_DATASET RECORDS_
Content starts
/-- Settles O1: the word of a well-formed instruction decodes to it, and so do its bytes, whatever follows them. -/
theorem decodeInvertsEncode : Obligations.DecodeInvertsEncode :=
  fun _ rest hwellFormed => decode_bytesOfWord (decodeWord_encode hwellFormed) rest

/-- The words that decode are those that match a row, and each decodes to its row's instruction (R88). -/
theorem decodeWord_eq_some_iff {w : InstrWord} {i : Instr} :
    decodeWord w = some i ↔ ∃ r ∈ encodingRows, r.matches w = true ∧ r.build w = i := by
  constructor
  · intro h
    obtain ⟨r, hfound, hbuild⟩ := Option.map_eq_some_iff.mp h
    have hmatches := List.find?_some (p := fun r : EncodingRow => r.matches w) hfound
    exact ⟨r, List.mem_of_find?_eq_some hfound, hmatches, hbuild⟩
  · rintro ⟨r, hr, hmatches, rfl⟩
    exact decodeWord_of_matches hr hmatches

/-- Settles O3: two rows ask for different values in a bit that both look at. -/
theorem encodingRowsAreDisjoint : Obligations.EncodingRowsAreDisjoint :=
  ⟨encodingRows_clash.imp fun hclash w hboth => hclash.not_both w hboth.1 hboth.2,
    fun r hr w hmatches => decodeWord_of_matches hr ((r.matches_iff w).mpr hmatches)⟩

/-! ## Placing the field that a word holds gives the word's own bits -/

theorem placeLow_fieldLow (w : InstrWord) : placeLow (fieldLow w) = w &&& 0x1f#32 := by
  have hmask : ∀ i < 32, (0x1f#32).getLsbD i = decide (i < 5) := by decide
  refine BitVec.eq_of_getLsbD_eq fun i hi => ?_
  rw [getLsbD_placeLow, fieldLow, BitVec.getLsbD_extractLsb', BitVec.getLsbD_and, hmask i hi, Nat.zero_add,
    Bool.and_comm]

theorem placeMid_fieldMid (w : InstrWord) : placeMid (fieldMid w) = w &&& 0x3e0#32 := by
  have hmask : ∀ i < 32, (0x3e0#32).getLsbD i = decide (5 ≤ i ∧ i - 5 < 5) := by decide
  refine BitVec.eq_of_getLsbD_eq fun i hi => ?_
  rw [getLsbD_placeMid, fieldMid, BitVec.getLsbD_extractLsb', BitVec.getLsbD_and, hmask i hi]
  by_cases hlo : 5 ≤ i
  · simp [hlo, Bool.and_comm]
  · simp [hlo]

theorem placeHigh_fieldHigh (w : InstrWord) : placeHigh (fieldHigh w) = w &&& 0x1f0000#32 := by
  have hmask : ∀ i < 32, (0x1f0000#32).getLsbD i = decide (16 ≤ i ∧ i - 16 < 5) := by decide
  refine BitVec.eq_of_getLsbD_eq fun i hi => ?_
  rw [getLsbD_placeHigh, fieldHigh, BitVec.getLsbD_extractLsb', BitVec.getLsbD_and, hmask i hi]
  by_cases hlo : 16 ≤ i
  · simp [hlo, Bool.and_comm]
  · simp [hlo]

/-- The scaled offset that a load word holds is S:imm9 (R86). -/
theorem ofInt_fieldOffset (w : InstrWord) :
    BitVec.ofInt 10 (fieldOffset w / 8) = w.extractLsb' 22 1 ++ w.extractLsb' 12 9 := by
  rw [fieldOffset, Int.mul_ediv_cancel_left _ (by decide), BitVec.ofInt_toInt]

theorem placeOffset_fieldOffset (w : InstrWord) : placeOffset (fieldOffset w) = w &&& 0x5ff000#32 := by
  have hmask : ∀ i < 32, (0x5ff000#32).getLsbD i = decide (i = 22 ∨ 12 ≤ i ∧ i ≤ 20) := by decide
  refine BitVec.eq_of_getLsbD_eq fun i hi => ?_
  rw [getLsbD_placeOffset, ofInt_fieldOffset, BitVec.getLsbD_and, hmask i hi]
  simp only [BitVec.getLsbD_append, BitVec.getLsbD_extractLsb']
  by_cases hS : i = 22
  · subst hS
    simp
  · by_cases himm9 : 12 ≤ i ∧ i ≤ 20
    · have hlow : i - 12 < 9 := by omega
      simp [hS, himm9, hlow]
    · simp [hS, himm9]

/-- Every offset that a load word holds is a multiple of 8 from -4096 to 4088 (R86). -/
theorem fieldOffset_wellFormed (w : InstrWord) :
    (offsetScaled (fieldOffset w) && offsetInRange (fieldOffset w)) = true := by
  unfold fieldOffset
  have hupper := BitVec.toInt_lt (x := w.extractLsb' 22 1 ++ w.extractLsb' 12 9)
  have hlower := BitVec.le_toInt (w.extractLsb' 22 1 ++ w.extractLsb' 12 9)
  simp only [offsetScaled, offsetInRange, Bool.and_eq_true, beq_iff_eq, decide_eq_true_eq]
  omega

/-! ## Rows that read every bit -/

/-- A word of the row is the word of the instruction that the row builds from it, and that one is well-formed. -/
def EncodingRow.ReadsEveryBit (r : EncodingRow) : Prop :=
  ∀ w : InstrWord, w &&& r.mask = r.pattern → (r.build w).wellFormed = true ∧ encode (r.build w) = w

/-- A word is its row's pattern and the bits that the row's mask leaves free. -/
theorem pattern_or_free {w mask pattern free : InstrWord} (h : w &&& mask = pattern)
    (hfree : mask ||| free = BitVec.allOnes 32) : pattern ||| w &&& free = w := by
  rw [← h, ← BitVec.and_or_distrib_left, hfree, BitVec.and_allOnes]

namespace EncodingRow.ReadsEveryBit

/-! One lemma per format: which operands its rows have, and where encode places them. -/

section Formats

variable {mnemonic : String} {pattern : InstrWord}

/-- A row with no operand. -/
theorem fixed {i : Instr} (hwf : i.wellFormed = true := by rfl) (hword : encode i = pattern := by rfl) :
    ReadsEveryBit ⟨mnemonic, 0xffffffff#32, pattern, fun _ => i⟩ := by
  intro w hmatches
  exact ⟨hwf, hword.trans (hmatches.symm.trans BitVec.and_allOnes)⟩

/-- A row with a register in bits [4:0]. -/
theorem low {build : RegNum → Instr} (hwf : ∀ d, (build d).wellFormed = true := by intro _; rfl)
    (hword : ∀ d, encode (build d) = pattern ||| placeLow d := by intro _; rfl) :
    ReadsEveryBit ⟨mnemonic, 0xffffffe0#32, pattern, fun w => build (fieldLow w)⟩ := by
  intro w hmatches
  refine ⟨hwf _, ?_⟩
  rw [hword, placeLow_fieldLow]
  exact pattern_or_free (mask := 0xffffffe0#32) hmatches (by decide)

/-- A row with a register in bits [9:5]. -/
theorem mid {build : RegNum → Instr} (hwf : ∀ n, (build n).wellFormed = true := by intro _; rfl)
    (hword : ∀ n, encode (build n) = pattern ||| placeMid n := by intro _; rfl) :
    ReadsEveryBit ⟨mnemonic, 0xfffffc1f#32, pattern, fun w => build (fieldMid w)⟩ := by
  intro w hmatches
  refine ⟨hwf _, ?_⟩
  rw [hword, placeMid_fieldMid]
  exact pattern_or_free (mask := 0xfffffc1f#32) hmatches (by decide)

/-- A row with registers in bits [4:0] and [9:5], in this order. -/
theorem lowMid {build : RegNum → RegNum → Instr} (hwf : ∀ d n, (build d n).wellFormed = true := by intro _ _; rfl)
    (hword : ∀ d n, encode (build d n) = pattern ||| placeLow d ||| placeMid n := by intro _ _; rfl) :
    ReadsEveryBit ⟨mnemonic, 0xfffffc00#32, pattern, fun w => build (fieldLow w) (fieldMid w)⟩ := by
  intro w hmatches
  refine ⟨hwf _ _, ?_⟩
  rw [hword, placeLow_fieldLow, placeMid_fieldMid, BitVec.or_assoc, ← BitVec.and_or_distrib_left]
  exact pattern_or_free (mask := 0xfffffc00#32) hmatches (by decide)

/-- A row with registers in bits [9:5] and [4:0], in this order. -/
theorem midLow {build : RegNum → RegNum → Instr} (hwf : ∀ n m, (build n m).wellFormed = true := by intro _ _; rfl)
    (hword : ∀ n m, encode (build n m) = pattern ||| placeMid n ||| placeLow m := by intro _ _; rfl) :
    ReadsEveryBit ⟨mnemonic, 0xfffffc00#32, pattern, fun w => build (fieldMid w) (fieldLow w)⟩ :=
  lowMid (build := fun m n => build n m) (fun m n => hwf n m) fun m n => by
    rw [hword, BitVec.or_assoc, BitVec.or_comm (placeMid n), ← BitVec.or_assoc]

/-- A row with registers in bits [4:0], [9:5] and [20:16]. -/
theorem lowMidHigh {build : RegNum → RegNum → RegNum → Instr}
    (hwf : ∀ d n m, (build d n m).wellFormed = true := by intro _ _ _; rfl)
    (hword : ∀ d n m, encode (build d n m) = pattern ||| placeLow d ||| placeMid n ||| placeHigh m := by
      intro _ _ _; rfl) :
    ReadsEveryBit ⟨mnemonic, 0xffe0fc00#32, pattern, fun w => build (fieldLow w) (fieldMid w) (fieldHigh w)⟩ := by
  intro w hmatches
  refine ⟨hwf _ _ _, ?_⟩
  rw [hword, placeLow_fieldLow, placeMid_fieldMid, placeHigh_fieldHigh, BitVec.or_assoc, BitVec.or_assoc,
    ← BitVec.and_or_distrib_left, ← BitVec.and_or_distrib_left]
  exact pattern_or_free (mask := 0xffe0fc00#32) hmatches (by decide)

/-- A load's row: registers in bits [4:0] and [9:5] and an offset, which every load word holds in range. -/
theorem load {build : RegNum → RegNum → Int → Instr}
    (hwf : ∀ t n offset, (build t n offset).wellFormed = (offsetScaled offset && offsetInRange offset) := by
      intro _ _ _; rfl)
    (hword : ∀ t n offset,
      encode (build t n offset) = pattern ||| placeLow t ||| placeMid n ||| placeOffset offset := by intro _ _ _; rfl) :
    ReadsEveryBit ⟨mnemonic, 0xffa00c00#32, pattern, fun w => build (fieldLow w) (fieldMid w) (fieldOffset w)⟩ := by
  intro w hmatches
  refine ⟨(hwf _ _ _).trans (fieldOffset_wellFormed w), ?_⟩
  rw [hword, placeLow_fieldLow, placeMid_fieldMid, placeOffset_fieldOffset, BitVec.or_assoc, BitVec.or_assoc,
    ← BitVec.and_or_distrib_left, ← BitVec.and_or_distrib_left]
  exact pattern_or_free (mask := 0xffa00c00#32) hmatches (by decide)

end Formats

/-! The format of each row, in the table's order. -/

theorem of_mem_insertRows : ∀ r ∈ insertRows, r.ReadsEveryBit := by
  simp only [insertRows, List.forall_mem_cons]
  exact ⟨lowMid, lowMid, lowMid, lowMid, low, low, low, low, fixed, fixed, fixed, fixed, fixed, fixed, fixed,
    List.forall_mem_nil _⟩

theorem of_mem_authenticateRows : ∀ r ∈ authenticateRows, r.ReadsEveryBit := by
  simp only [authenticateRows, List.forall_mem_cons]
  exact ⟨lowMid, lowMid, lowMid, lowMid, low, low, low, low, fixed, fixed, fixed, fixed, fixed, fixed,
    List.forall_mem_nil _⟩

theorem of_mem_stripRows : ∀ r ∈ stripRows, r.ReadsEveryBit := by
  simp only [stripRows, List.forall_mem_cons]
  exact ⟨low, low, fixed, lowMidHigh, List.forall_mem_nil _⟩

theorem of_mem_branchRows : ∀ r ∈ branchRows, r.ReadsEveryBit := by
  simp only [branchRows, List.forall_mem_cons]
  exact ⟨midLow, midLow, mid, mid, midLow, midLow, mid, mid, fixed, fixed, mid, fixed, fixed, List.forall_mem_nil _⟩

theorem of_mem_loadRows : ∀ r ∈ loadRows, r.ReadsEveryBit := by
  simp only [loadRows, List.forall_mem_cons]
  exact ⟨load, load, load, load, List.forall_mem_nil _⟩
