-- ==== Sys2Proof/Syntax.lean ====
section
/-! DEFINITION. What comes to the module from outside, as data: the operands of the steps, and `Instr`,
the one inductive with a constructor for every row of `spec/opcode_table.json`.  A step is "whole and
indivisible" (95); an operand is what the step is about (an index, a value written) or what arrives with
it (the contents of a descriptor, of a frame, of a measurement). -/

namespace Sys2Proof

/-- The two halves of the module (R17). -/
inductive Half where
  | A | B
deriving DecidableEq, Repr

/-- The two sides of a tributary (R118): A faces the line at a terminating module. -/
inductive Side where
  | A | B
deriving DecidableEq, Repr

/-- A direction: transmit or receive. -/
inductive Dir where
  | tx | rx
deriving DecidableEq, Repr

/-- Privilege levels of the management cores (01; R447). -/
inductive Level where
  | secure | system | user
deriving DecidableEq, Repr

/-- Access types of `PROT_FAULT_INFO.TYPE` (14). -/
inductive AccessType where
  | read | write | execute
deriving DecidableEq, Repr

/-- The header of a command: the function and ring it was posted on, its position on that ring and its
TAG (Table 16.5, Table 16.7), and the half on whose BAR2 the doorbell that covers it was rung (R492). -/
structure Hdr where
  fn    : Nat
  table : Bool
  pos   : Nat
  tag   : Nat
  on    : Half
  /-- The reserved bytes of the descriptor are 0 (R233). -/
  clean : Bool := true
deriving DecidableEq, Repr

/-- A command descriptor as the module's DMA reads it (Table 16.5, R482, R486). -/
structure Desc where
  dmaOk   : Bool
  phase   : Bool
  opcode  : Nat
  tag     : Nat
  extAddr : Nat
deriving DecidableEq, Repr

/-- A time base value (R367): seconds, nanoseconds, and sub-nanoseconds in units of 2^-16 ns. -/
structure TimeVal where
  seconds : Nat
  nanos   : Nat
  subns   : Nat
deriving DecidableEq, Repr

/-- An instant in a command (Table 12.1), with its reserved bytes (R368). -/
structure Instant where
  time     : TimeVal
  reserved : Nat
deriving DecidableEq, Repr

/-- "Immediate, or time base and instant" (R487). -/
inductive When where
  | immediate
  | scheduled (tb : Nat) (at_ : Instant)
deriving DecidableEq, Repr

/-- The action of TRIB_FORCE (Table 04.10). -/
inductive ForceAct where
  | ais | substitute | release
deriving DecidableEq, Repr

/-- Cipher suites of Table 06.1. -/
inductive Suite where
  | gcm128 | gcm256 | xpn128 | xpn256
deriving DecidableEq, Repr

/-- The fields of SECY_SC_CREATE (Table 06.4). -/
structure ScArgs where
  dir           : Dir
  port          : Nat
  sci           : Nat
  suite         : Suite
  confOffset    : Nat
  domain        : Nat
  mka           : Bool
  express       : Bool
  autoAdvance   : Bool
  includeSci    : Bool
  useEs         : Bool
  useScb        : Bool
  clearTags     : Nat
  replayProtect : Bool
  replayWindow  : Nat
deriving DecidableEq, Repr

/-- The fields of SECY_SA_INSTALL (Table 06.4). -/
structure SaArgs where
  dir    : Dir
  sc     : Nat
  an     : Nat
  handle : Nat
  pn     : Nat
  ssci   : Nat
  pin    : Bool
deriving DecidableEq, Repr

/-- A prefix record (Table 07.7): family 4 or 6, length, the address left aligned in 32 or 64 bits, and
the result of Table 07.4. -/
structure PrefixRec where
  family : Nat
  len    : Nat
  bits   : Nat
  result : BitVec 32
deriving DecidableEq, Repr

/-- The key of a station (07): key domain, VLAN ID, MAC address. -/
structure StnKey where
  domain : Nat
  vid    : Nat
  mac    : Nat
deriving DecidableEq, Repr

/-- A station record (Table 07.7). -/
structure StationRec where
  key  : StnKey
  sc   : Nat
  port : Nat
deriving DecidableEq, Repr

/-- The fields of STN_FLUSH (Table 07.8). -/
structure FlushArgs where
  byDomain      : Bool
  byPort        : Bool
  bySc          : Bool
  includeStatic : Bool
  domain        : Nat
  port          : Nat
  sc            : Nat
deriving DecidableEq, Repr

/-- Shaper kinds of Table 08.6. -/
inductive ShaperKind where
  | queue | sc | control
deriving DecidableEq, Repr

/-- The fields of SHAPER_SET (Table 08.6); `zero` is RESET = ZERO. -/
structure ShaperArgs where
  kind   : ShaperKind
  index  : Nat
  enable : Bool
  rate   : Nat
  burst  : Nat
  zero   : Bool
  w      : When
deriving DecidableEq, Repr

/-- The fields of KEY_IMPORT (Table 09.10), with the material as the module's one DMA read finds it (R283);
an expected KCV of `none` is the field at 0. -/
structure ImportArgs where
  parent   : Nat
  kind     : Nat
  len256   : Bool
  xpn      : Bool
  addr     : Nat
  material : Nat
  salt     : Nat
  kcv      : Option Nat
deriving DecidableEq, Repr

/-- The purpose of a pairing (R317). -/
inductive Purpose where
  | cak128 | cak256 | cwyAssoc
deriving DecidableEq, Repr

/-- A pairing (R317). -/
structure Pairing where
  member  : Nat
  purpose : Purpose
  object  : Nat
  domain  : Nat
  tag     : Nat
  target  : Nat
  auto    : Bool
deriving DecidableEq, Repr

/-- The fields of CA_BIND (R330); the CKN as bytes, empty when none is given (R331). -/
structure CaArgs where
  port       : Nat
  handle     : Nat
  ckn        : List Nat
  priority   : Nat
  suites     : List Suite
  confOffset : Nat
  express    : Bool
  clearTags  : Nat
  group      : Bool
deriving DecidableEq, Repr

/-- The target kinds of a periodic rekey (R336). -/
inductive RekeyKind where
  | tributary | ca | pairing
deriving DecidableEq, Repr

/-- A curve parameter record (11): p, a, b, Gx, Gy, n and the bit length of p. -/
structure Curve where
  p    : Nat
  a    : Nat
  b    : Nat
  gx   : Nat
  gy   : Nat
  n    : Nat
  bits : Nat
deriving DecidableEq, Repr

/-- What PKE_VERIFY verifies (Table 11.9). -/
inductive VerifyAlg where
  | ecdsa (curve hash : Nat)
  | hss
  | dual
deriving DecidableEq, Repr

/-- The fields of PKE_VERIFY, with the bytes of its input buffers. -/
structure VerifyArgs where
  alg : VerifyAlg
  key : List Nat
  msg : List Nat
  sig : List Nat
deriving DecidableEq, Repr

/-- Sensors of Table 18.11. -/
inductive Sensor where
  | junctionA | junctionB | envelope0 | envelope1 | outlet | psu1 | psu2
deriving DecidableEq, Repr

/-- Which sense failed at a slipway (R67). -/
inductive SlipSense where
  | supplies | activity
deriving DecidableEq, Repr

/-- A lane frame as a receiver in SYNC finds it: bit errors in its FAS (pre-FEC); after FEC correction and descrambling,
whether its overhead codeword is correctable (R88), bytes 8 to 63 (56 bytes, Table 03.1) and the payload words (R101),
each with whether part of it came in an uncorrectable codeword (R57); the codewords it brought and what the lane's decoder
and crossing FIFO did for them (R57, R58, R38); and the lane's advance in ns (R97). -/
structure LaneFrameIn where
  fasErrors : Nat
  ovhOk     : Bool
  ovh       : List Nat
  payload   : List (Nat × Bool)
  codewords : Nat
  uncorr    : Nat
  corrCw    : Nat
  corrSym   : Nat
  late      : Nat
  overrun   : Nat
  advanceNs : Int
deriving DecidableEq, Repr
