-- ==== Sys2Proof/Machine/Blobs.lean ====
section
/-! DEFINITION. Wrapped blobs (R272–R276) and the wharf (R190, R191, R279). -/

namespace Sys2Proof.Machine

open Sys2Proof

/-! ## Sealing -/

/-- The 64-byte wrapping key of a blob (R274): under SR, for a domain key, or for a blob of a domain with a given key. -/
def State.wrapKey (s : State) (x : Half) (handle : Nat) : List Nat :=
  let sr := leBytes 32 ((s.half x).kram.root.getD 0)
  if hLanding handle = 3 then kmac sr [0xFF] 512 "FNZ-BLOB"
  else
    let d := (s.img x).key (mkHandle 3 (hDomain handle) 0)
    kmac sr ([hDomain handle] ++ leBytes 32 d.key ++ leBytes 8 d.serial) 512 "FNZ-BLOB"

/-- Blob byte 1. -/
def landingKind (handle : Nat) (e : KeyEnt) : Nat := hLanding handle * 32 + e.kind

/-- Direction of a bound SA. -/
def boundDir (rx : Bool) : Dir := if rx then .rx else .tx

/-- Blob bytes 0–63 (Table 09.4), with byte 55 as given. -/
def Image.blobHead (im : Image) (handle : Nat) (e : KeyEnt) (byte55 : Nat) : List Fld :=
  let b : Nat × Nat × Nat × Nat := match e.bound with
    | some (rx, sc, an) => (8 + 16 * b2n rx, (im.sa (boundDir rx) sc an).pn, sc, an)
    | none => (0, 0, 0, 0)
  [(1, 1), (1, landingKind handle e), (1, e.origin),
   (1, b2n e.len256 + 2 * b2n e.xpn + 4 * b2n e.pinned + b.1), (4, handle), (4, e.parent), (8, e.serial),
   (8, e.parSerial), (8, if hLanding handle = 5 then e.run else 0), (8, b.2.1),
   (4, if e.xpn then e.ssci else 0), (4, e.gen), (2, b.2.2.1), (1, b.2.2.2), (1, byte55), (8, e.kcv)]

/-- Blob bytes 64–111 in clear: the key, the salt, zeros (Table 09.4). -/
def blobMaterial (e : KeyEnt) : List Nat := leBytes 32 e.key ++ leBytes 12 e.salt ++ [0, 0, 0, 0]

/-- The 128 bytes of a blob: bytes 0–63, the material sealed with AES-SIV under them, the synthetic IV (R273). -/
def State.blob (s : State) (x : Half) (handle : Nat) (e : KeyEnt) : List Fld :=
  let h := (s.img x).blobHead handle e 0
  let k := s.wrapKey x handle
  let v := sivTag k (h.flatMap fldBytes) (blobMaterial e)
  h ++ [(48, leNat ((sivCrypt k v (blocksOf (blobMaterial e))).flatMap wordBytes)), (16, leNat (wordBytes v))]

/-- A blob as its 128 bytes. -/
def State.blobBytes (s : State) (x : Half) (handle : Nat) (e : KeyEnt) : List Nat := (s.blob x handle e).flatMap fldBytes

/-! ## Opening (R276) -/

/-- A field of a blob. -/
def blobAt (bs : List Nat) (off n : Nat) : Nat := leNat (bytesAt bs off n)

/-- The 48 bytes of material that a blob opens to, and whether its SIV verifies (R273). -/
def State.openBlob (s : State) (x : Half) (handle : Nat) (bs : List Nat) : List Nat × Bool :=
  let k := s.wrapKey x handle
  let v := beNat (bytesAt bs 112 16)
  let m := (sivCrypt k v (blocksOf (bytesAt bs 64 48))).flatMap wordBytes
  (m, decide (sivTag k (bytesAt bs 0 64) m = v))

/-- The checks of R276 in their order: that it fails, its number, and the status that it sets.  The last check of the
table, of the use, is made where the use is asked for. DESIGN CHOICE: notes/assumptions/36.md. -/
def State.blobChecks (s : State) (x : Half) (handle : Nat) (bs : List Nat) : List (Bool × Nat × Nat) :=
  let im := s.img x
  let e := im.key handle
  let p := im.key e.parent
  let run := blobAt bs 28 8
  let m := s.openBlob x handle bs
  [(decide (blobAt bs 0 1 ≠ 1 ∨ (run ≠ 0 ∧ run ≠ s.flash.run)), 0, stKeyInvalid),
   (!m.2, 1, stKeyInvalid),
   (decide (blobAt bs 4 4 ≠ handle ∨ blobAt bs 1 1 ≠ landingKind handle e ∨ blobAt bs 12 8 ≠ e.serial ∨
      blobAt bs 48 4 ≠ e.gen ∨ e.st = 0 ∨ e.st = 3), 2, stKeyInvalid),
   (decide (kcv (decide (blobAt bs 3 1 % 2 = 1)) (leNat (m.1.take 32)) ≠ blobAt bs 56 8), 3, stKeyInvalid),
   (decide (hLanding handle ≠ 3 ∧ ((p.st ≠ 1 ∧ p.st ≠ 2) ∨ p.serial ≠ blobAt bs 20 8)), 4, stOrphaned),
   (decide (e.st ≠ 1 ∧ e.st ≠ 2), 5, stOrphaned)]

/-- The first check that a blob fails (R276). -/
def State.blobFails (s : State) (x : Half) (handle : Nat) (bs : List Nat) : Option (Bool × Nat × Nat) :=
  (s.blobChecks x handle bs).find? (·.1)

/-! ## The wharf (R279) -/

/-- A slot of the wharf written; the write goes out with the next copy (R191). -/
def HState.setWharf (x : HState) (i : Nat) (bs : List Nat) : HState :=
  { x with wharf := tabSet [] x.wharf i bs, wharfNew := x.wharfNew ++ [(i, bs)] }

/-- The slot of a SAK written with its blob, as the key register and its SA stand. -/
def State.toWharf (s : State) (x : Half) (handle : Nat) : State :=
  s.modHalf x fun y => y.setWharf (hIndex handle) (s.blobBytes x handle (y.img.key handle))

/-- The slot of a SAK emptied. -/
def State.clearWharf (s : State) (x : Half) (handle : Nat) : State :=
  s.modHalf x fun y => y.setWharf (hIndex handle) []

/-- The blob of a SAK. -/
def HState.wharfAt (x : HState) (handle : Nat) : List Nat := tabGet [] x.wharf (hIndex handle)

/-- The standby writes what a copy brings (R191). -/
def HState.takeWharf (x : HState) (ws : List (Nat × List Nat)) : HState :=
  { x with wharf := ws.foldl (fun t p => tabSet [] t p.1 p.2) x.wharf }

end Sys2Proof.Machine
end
Content ends
_TASK INSTRUCTIONS_
Please write out the material word for word from its first line through the line holding "fun _ rest hwellFormed", including both, and no line past it.

_WORKED SOLUTION_
/-- Settles O1: the word of a well-formed instruction decodes to it, and so do its bytes, whatever follows them. -/
theorem decodeInvertsEncode : Obligations.DecodeInvertsEncode :=
  fun _ rest hwellFormed => decode_bytesOfWord (decodeWord_encode hwellFormed) rest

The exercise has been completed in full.